Тут старина Шульц как всегда не в бровь, а в глаз попал — жопы, по грубоватому, но весьма точному выражению фельдфебеля, в последнее время подмораживало весьма заметно. И чем дальше, тем сильнее.
Правды ради, в шведской армии снабжению уделяли внимания не в пример больше, чем в имперской. Так что нам еще до первого снега перепало от щедрот интендантства весьма недурственное зимнее обмундирование, которого в старые и, как теперь выяснилось, не слишком добрые времена никто из нас, включая даже Отто, и в глаза не видал, утепляясь каждый раз самостоятельно в меру собственных сил и возможностей. Получалось это у подавляющего большинства кайзер зольдатенов, чего уж греха таить, хреново. У некоторых, в силу врождённой безалаберности, так и вовсе не получалось. Теперь же, благодаря королевской заботе, вся рота щеголяла в одинаковых меховых куртках с подкладкой из овчины, что и позволяло нам бодро маршировать по заснеженным рейнским долинам, занимая одну область за другой, несмотря на усиливающиеся с каждым днём морозы.
Однако всему есть предел и божьему попустительству в том числе. Третьего дня, то есть в аккурат после сочельника, с моря пришёл буран, который ревел и бушевал двое суток кряду. Ветер буквально валил с ног, а сугробы на сей раз намело такие, что местами и заборы не видно стало. Заодно и подморозило так, что пока справляешь нужду за сараем, под носом сосульки размером в ладонь успевают вырасти... Мы-то отсиделись по загодя занятым домам, слегка стеснив добрых бюргеров как-его-там-дорфа*, в котором нас застигла непогода. Но вопрос о возможности по завершении вьюги продолжить марш прежним порядком встал, что называется, ребром. Так что приказ сворачивать кампанию и идти на зимние квартиры, если лопоухий Йенс, конечно, ничего не напутал и в запечатанном пакете находится именно он, появился очень даже вовремя.

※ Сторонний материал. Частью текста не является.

/-! ## rebuildSpec changes only specBuf -/

@[simp] theorem rebuildSpec_phase (s : State) : (rebuildSpec s).phase = s.phase := by simp [rebuildSpec]
@[simp] theorem rebuildSpec_busy (s : State) : (rebuildSpec s).busy = s.busy := by simp [rebuildSpec]
@[simp] theorem rebuildSpec_command (s : State) : (rebuildSpec s).command = s.command := by simp [rebuildSpec]
@[simp] theorem rebuildSpec_configured (s : State) : (rebuildSpec s).configured = s.configured := by simp [rebuildSpec]
@[simp] theorem rebuildSpec_enable (s : State) : (rebuildSpec s).enable = s.enable := by simp [rebuildSpec]
@[simp] theorem rebuildSpec_outValid (s : State) : (rebuildSpec s).outValid = s.outValid := by simp [rebuildSpec]
@[simp] theorem rebuildSpec_drop (s : State) : (rebuildSpec s).drop = s.drop := by simp [rebuildSpec]
@[simp] theorem rebuildSpec_err (s : State) : (rebuildSpec s).err = s.err := by simp [rebuildSpec]
@[simp] theorem rebuildSpec_reqFs (s : State) : (rebuildSpec s).reqFs = s.reqFs := by simp [rebuildSpec]
@[simp] theorem rebuildSpec_reqN (s : State) : (rebuildSpec s).reqN = s.reqN := by simp [rebuildSpec]
@[simp] theorem rebuildSpec_reqB (s : State) : (rebuildSpec s).reqB = s.reqB := by simp [rebuildSpec]
@[simp] theorem rebuildSpec_cfgN (s : State) : (rebuildSpec s).cfgN = s.cfgN := by simp [rebuildSpec]
@[simp] theorem rebuildSpec_cfgB (s : State) : (rebuildSpec s).cfgB = s.cfgB := by simp [rebuildSpec]
@[simp] theorem rebuildSpec_cfgFs (s : State) : (rebuildSpec s).cfgFs = s.cfgFs := by simp [rebuildSpec]
@[simp] theorem rebuildSpec_fwdKind (s : State) : (rebuildSpec s).fwdKind = s.fwdKind := by simp [rebuildSpec]
@[simp] theorem rebuildSpec_invKind (s : State) : (rebuildSpec s).invKind = s.invKind := by simp [rebuildSpec]
@[simp] theorem rebuildSpec_dropCount (s : State) : (rebuildSpec s).dropCount = s.dropCount := by simp [rebuildSpec]
@[simp] theorem rebuildSpec_inBuf (s : State) : (rebuildSpec s).inBuf = s.inBuf := by simp [rebuildSpec]
@[simp] theorem rebuildSpec_outBuf (s : State) : (rebuildSpec s).outBuf = s.outBuf := by simp [rebuildSpec]
@[simp] theorem rebuildSpec_histBuf (s : State) : (rebuildSpec s).histBuf = s.histBuf := by simp [rebuildSpec]
@[simp] theorem rebuildSpec_accBuf (s : State) : (rebuildSpec s).accBuf = s.accBuf := by simp [rebuildSpec]
@[simp] theorem rebuildSpec_inReset (s : State) : (rebuildSpec s).inReset = s.inReset := by simp [rebuildSpec]
@[simp] theorem rebuildSpec_outAllocOk (s : State) : (rebuildSpec s).outAllocOk = s.outAllocOk := by simp [rebuildSpec]
@[simp] theorem rebuildSpec_agenda (s : State) : (rebuildSpec s).agenda = s.agenda := by simp [rebuildSpec]
@[simp] theorem rebuildSpec_response (s : State) : (rebuildSpec s).response = s.response := by simp [rebuildSpec]
@[simp] theorem rebuildSpec_freeCount (s : State) : (rebuildSpec s).freeCount = s.freeCount := by simp [rebuildSpec]
@[simp] theorem rebuildSpec_transformLen (s : State) : (rebuildSpec s).transformLen = s.transformLen := by simp [rebuildSpec]
@[simp] theorem rebuildSpec_blockLen (s : State) : (rebuildSpec s).blockLen = s.blockLen := by simp [rebuildSpec]
@[simp] theorem rebuildSpec_active (s : State) : (rebuildSpec s).active = s.active := by simp [rebuildSpec]
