-- ==== Sys2Proof/Tests/Slice0.lean ====
section
/-! SUPPORT. The model's own tests: ill-formed terms, words written out from spec/30_encoding.md, the vectors of
spec/95_test_vectors.md section 2, and one witness for every statement that has hypotheses. -/

namespace Sys2Proof.Tests

open Sys2Proof Sys2Proof.Machine Sys2Proof.Claims

/-! ## Well-formedness (30 R55): a reserved KIND is refused -/

theorem test_kind_2_ill_formed : Instr.wellFormed (.setWindow .forward 2) = false := by decide
theorem test_kind_3_ill_formed : Instr.wellFormed (.setWindow .inverse 3) = false := by decide
theorem test_kind_1_well_formed : Instr.wellFormed (.setWindow .inverse 1) = true := by decide

/-! ## Decoding: reserved(21 bits), KIND(2), A(1), OPC(8), written out from 30 R51 and R53; the words of 95 2.2 -/

theorem test_decode_nop : decode 0b000000000000000000000_00_0_00000000 = some .nop := by decide
theorem test_decode_configure : decode 0b000000000000000000000_00_0_00000001 = some .configure := by decide
theorem test_decode_set_window_forward_rect :
    decode 0b000000000000000000000_00_0_00000010 = some (.setWindow .forward 0) := by decide
theorem test_decode_set_window_forward_hann :
    decode 0b000000000000000000000_01_0_00000010 = some (.setWindow .forward 1) := by decide
theorem test_decode_set_window_inverse_rect :
    decode 0b000000000000000000000_00_1_00000010 = some (.setWindow .inverse 0) := by decide
theorem test_decode_set_window_inverse_hann :
    decode 0b000000000000000000000_01_1_00000010 = some (.setWindow .inverse 1) := by decide
theorem test_decode_enable_0 : decode 0b000000000000000000000_00_0_00000011 = some (.enable false) := by decide
theorem test_decode_enable_1 : decode 0b000000000000000000000_00_1_00000011 = some (.enable true) := by decide
theorem test_decode_analyze : decode 0b000000000000000000000_00_0_00010000 = some .analyze := by decide
theorem test_decode_rebuild : decode 0b000000000000000000000_00_0_00010001 = some .rebuild := by decide
theorem test_decode_synthesize : decode 0b000000000000000000000_00_0_00010010 = some .synthesize := by decide
theorem test_decode_update : decode 0b000000000000000000000_00_0_00010011 = some .update := by decide
theorem test_decode_xform_fwd : decode 0b000000000000000000000_00_0_00100000 = some .xformFwd := by decide
theorem test_decode_xform_inv : decode 0b000000000000000000000_00_0_00100001 = some .xformInv := by decide

/-- The BAD words of 95 2.2. -/
theorem test_decode_bad :
    (([0x402, 0x502, 0x602, 0x702, 0x203, 0x303, 0x100, 0x412, 0x800, 0x80000010, 0x04, 0x0F, 0x14, 0x22,
      0xFF] : List Word).all fun w => decode w == none) = true := by decide +kernel

/-- The sample word of each row of spec/opcode_table.json is numbered as the table numbers it. -/
theorem test_table_word : decodeTableWord 32 0x302 = some (.setWindow .inverse 1) := by decide

/-! ## States -/

/-- After a successful CONFIGURE with N = 16, B = 8. -/
def ready : State := { State.reset with reqN := 16, reqB := 8, cfgN := 16, cfgB := 8, configured := true }

/-- In the hook window. -/
def open16 : State := { ready with phase := .hook }

/-- The next state, if there is one. -/
def nextOf : Host.Outcome State Fault Refusal → Option State
  | .next s => some s
  | .fault _ => none
  | .refused _ => none

/-- REG.STATUS, REG.ERR and REG.WIN of the next state. -/
def flagsAfter (i : Instr) (s : State) : Option (Word × Word × Word) :=
  (nextOf (exec i s)).map fun t => (t.statusWord, t.errWord, t.winWord)

/-! ## Commands, against 95 2.4 to 2.12 -/

theorem test_configure_512_128 :
    flagsAfter .configure { State.reset with reqN := 512, reqB := 128 } = some (0x16, 0, 1) := by decide
theorem test_configure_16_3 :
    flagsAfter .configure { ready with reqN := 16, reqB := 3 } = some (0x04, 1, 1) := by decide

/-- 95 2.4: the sizes. -/
theorem test_valid_size :
    (([(0, 0), (16, 0), (16, 17), (16, 3), (24, 8), (8, 8), (8192, 8), (0x80000010, 16)] :
      List (Word × Word)).all fun p => !validSize p.1 p.2) = true ∧
    (([(16, 16), (16, 8), (16, 1), (512, 128), (4096, 1), (4096, 4096), (4096, 128)] :
      List (Word × Word)).all fun p => validSize p.1 p.2) = true := by decide

theorem test_set_window_inverse_hann : flagsAfter (.setWindow .inverse 1) ready = some (0x16, 0, 5) := by decide
theorem test_set_window_unconfigured :
    flagsAfter (.setWindow .inverse 1) State.reset = some (0x04, 2, 1) := by decide
theorem test_enable_0 : flagsAfter (.enable false) ready = some (0x02, 0, 1) := by decide
theorem test_enable_in_hook : flagsAfter (.enable true) open16 = some (0x1E, 5, 1) := by decide
theorem test_nop : nextOf (exec .nop open16) = some open16 := by decide

/-- 95 2.9: the impulse lands at ring index 8; STATUS 0x1E. -/
theorem test_analyze_active :
    ∃ t, exec .analyze { ready with inBuf := Memory.setWord [] 0 0x3F800000 } = .next t ∧
      t.statusWord = 0x1E ∧ t.errWord = 0 ∧ t.histWord 8 = 0x3F800000 ∧ t.histWord 0 = 0 :=
  ⟨_, rfl, by decide, by decide, by decide, by decide⟩

/-- Program P4 of 95: a NaN with payload passes through; ERR 2, STATUS 0x44. -/
theorem test_analyze_unconfigured :
    ∃ t, exec .analyze { State.reset with inBuf := Memory.setWord [] 2 0x7FC00001 } = .next t ∧
      t.statusWord = 0x44 ∧ t.errWord = 2 ∧ t.outWord 2 = 0x7FC00001 :=
  ⟨_, rfl, by decide, by decide, by decide⟩

/-- 95 2.8, the first two rows: bin 15 from bin 1, a NaN's payload kept, the sign bit flipped. -/
theorem test_rebuild :
    ∃ t, exec .rebuild { ready with
        specBuf := ((Memory.setWord [] 2 0x7FC00001).setWord 3 0x3F800000).setWord 30 0x40A00000 } = .next t ∧
      t.specWord 30 = 0x7FC00001 ∧ t.specWord 31 = 0xBF800000 ∧ t.specWord 2 = 0x7FC00001 :=
  ⟨_, rfl, by decide, by decide, by decide⟩
theorem test_rebuild_unconfigured : flagsAfter .rebuild State.reset = some (0x04, 2, 1) := by decide

/-- 95 2.10: STATUS 0x56 when delivered; 0x36, ERR 3 and DROP_COUNT wrapping when dropped. -/
theorem test_synthesize_delivered :
    ∃ t, exec .synthesize open16 = .next t ∧ t.statusWord = 0x56 ∧ t.errWord = 0 := by
  refine ⟨_, rfl, by decide, by decide⟩
theorem test_synthesize_dropped :
    ∃ t, exec .synthesize { open16 with outAllocOk := false, dropCount := 0xFFFFFFFF } = .next t ∧
      t.statusWord = 0x36 ∧ t.errWord = 3 ∧ t.dropCount = 0 := by
  refine ⟨_, rfl, by decide, by decide, by decide⟩

/-- 95 2.11, 2.12. -/
theorem test_update_active :
    ∃ t, exec .update ready = .next t ∧ t.statusWord = 0x56 ∧ t.errWord = 0 := by
  refine ⟨_, rfl, by decide, by decide⟩
theorem test_update_unconfigured :
    flagsAfter .update { State.reset with outAllocOk := false } = some (0x44, 2, 1) := by decide

theorem test_xform_fwd_in_hook : flagsAfter .xformFwd open16 = some (0x1E, 0, 1) := by decide
theorem test_xform_fwd_unconfigured : flagsAfter .xformFwd State.reset = some (0x04, 2, 1) := by decide
theorem test_xform_inv_in_hook : flagsAfter .xformInv open16 = some (0x1E, 0, 1) := by decide
theorem test_xform_inv_unconfigured : flagsAfter .xformInv State.reset = some (0x04, 2, 1) := by decide

/-- 95 2.12: BAD before SEQUENCE. -/
theorem test_bad_word :
    (nextOf (step (State.reset.withFetchWord 32 0x412))).map State.errWord = some 4 := by decide

/-- A placed word runs as the first command after reset. -/
theorem test_step_runs_word :
    (nextOf (step (State.reset.withFetchWord 32 0x003))).map State.statusWord = some 0 := by decide

/-! ## Numbers -/

/-- 95 2.1: the Hann table of N = 16, and points of other lengths. -/
theorem test_hann_16 :
    (List.range 16).map (hannWord 16) =
      [0x00000000, 0x3D1BE50C, 0x3E15F61A, 0x3E9E0875, 0x3F000000, 0x3F30FBC5, 0x3F5A827A, 0x3F7641AF,
       0x3F800000, 0x3F7641AF, 0x3F5A827A, 0x3F30FBC5, 0x3F000000, 0x3E9E0875, 0x3E15F61A, 0x3D1BE50C] := by
  decide +kernel
theorem test_hann_512_4096 :
    hannWord 512 1 = 0x381DE964 ∧ hannWord 4096 1 = 0x351DE9E4 ∧ hannWord 4096 1024 = 0x3F000000 := by
  decide +kernel

/-- By hand from IEEE 754: 1 + 1; 1 + 2^-24 is a tie that stays even; the next word after 1 plus 2^-24 is a tie that
goes up; the two smallest subnormals; the greatest word doubled; 3 - 3. -/
theorem test_fadd :
    fadd32 0x3F800000 0x3F800000 = 0x40000000 ∧ fadd32 0x3F800000 0x33800000 = 0x3F800000 ∧
    fadd32 0x3F800001 0x33800000 = 0x3F800002 ∧ fadd32 0x00000001 0x00000001 = 0x00000002 ∧
    fadd32 0x7F7FFFFF 0x7F7FFFFF = 0x7F800000 ∧ fadd32 0x40400000 0xC0400000 = 0x00000000 := by
  decide +kernel

/-- By hand: 1.5 * -2; 0.5 times the smallest subnormal is a tie to zero; 1.5 times it goes to 2 units; 2^127 * 2. -/
theorem test_fmul :
    fmul32 0x3FC00000 0xC0000000 = 0xC0400000 ∧ fmul32 0x3F000000 0x00000001 = 0x00000000 ∧
    fmul32 0x3FC00000 0x00000001 = 0x00000002 ∧ fmul32 0x7F000000 0x40000000 = 0x7F800000 := by
  decide +kernel

/-- 20 R37, 95 2.3: the lanes of 1.0, and the canonical form: a zero byte is not listed. -/
theorem test_lanes :
    (Memory.setWord [] 0 0x3F800000) = [(2, 0x80), (3, 0x3F)] ∧ State.reset.specBuf.wf := by decide

/-! ## Witnesses: states and operands that meet the hypotheses of each statement, clause by clause -/

/-- A host write of `w` to REG.CMD is next, the core's turn after it. -/
def writesCommand (w : Word) : State := { ready with agenda := [.host (.write Config.base 4 w), .core] }

/-- The word `w` is in progress. -/
def inProgress (w : Word) (agenda : List Event) : State :=
  { ready with busy := true, command := w, agenda := agenda }

/-- The host reads (or writes) 4 bytes at offset `off`. -/
def reads (off size : Nat) : State := { ready with agenda := [.host (.read (Config.base + off) size)] }
def writes (off size : Nat) (v : Word) : State :=
  { ready with agenda := [.host (.write (Config.base + off) size v)] }

theorem witness_DecodeAnswersExactlyTheEncodings :
    decode 0x00000302 = some (.setWindow .inverse 1) ∧ (Instr.setWindow .inverse 1).wellFormed = true ∧
    encode (.setWindow .inverse 1) = 0x00000302 := by decide

theorem witness_DecodingFollowsItsRule :
    decode 0x00000202 = some (.setWindow .forward 1) ∧ decode 0x00000402 = none ∧
    (∃ r ∈ opcodeRows, r.selects 0x00000202 = true) := by decide

theorem witness_StepRunsTheDecodedCommand :
    ((inProgress 0x10 []).busy = true ∧ (inProgress 0x10 []).agenda = [] ∧
      decode (inProgress 0x10 []).command = some .analyze ∧ Instr.wellFormed .analyze = true) ∧
    ((inProgress 0x302 [.core]).busy = true ∧ (inProgress 0x302 [.core]).agenda.head? = some .core ∧
      decode (inProgress 0x302 [.core]).command = some (.setWindow .inverse 1)) ∧
    decodeTableWord 32 0x13 = some .update := by decide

Оставалась сущая безделица — вручить пакет с приказом герру гауптману и немедленно приступить к его выполнению, то бишь к выдвижению на выделенные нам командованием в своей неизъяснимой мудрости зимние квартиры. Вещь настолько простая и понятная, что даже Йенс вполне себе смог её осознать и даже попытался высказать, правда не слишком убедительно:
— Мне бы к герру гауптману... пакет бы побыстрее передать, а то вот жду его, жду... а велено ж было срочно.
— Да не мельтеши ты.
Отто лениво отмахивается от беспокойного писаря, как от надоедливой мухи.

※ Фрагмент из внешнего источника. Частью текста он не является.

-- ==== Sys2Proof/Machine/Dispatch.lean ====
section
/-! DEFINITION. One arm per operation, each one direct call of its meaning. -/

namespace Sys2Proof.Machine

def exec (i : Instr) (s : State) : Host.Outcome State Fault Refusal :=
  match i with
  | .scan a b => Sys2Proof.Machine.execScan a b s
  | .rx byte => Sys2Proof.Machine.execRx byte s
  | .tick => Sys2Proof.Machine.execTick s
  | .reserved p1 p0 => Sys2Proof.Machine.execReserved p1 p0 s
  | .rxChan ch => Sys2Proof.Machine.execRxChan ch s
  | .rxDiscard byte => Sys2Proof.Machine.execRxDiscard byte s
  | .rxHigh hi => Sys2Proof.Machine.execRxHigh hi s
  | .rxLow lo => Sys2Proof.Machine.execRxLow lo s
  | .rxUnreachable byte => Sys2Proof.Machine.execRxUnreachable byte s
  | .edgeNone0000 ch => Sys2Proof.Machine.execEdgeNone0000 ch s
  | .edgeInc0001 ch => Sys2Proof.Machine.execEdgeInc0001 ch s
  | .edgeDec0010 ch => Sys2Proof.Machine.execEdgeDec0010 ch s
  | .edgeSkip0011 ch => Sys2Proof.Machine.execEdgeSkip0011 ch s
  | .edgeDec0100 ch => Sys2Proof.Machine.execEdgeDec0100 ch s
  | .edgeNone0101 ch => Sys2Proof.Machine.execEdgeNone0101 ch s
  | .edgeSkip0110 ch => Sys2Proof.Machine.execEdgeSkip0110 ch s
  | .edgeInc0111 ch => Sys2Proof.Machine.execEdgeInc0111 ch s
  | .edgeInc1000 ch => Sys2Proof.Machine.execEdgeInc1000 ch s
  | .edgeSkip1001 ch => Sys2Proof.Machine.execEdgeSkip1001 ch s
  | .edgeNone1010 ch => Sys2Proof.Machine.execEdgeNone1010 ch s
  | .edgeDec1011 ch => Sys2Proof.Machine.execEdgeDec1011 ch s
  | .edgeSkip1100 ch => Sys2Proof.Machine.execEdgeSkip1100 ch s
  | .edgeDec1101 ch => Sys2Proof.Machine.execEdgeDec1101 ch s
  | .edgeInc1110 ch => Sys2Proof.Machine.execEdgeInc1110 ch s
  | .edgeNone1111 ch => Sys2Proof.Machine.execEdgeNone1111 ch s
  | .emitSingle ch v => Sys2Proof.Machine.execEmitSingle ch v s
  | .emitDual ch v => Sys2Proof.Machine.execEmitDual ch v s
  | .satAdd ch d => Sys2Proof.Machine.execSatAdd ch d s
  | .applyDelta ch d => Sys2Proof.Machine.execApplyDelta ch d s
  | .drainAll => Sys2Proof.Machine.execDrainAll s
  | .drainOne ch => Sys2Proof.Machine.execDrainOne ch s
  | .chunks v => Sys2Proof.Machine.execChunks v s
  | .frameFlush ch => Sys2Proof.Machine.execFrameFlush ch s
  | .reset => Sys2Proof.Machine.execReset s

end Sys2Proof.Machine
end

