-- ==== Sys2Proof/Machine/Block.lean ====
section
/-! DEFINITION. A Block step on the presented event (R13, R28, R84, R88), and what `withFetchWord` places
for a table word. -/

namespace Sys2Proof.Machine

/-- The outcome of taking an event in state s. A refusal of the spec's is recorded: the mark is set, and
nothing else of the taken event happens (R13, R85, log 3). -/
def settle (s : State) : Host.Outcome State Fault Refusal → Host.Outcome State Fault Refusal
  | .next t => .next t
  | .fault f => .fault f
  | .refused (.because r) => .next (s.recordRefusal r)
  | .refused r => .refused r

/-- Taking an event word: decode it, run its operation (R28, R38, R39). -/
def takeEvent (w : EventWord) (s : State) : Host.Outcome State Fault Refusal :=
  match decodeEv w with
  | .ok i => settle s (exec i s)
  | .error e => .next (s.recordRefusal (rejectReason s.cfg e))

/-- A Block step. With nothing presented the block does nothing (R95). A recorded refusal and a
non-empty PEND keep the event at the port (R28, R84), the hold before any check (R88); an ill-formed
configuration is refused as a whole (R7); otherwise the event is taken and consumed (R28). -/
def blockMove (s : State) : Host.Outcome State Fault Refusal :=
  match s.port with
  | none => .next s
  | some w =>
    if s.refusalRecorded || s.holding then .next s
    else if configOk s.cfg then takeEvent w s.consume
    else .next (s.recordRefusal .badConfig)

/-- The bit vector of the A bits (`i = 0`) or B bits (`i = 1`) of eight phases, bit ch for channel ch (R40). -/
def phaseByte (ph : Vector (BitVec 2) 8) (i : Nat) : Byte :=
  (BitVec.ofBool (ph[7].getLsbD i) ++ BitVec.ofBool (ph[6].getLsbD i) ++
    BitVec.ofBool (ph[5].getLsbD i) ++ BitVec.ofBool (ph[4].getLsbD i) ++
    BitVec.ofBool (ph[3].getLsbD i) ++ BitVec.ofBool (ph[2].getLsbD i) ++
    BitVec.ofBool (ph[1].getLsbD i) ++ BitVec.ofBool (ph[0].getLsbD i)).cast rfl

/-- The state with event word w at the port and nothing in the way of its being taken next: the Block's
turn, PEND empty, no refusal recorded, RESET not asserted, the variant v built and, if the controller
base was ill-formed, base 0 (log 10). -/
def State.present (s : State) (v : Variant) (w : EventWord) : State :=
  { s with
    port := some w
    turns := .block :: s.turns
    pend := []
    refusal := none
    resetLine := false
    cfg := { s.cfg with
      variant := v
      ccBase := if configOk s.cfg then s.cfg.ccBase else 0#7 } }

/-- The variant in whose build an event of this kind is taken: SERIAL for RX, QUAD for SCAN and TICK, as
built for the reserved kind (R2, R81). -/
def eventVariant (s : State) (w : EventWord) : Variant :=
  if evKind w = 0b01#2 then .serial else if evKind w = 0b11#2 then s.cfg.variant else .quad

/-- A TI word for channel 0: PHASE[0] is its previous phase, and the SCAN presented shows its new phase on
channel 0 and every other channel unchanged, so the SCAN invokes exactly that EDGE row (R44, R54). -/
def State.presentTransition (s : State) (t : BitVec 4) : State :=
  let shown := s.phase.set 0 (t.extractLsb' 0 2)
  { s.present .quad (eventScan (phaseByte shown 0) (phaseByte shown 1)) with
    phaseValid := true
    phase := s.phase.set 0 (t.extractLsb' 2 2) }

/-- A PD word: FPS is its two high bits, and an RX event carries its byte (R45). -/
def State.presentParserWord (s : State) (w : BitVec 10) : State :=
  { s.present .serial (eventRx (w.extractLsb' 0 8)) with fps := w.extractLsb' 8 2 }

end Sys2Proof.Machine
end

— Время за полдень, дороги замело. Сегодня всё равно никуда не выступим уже. А гауптмана лучше сейчас не трогать, на службе он.
— Да мы все вроде на службе...
Фельдфебель ухмыляется моей немудрящей шутке и снисходительно поясняет недоумённо хлопающему глазами Фишеру:
— В церкви он. Местный священник службу проводит. Католик. Вот наш гауптман и пошёл проповедь от единоверца послушать. Вот укрепится в вере, вернётся, тогда и вручишь ему пакет свой. Часом раньше, часом позже — не убудет от него.
— Лёгок на помине!
Услышав голоса и какое-то шебуршание с улицы, я выглянул в затянутое бычьим пузырём окошко как раз вовремя, чтобы увидеть два мутных силуэта подходящих к дому. А уже спустя полминуты Арцишевский вместе с Галландом, хлопнув входной дверью, принялись энергично топать в сенях, сбивая снег с обуви, не прекращая при этом что-то оживлённо обсуждать. Появление француза в компании с гауптманом не удивляло — квартировал наш лейтенант как раз на полдороге между деревенской церковью и временным штабом — наверняка увязался за ротным по дороге.
— Смирно! Приветствую, герр гауптман! Герр лейтенант!
Мы все по команде Отто дружно изображаем официальное приветствие, едва лишь офицеры, закончив топтаться в сенях, перешагивают порог штаба.
— Герр гауптман, вам пакет из полковой канцелярии!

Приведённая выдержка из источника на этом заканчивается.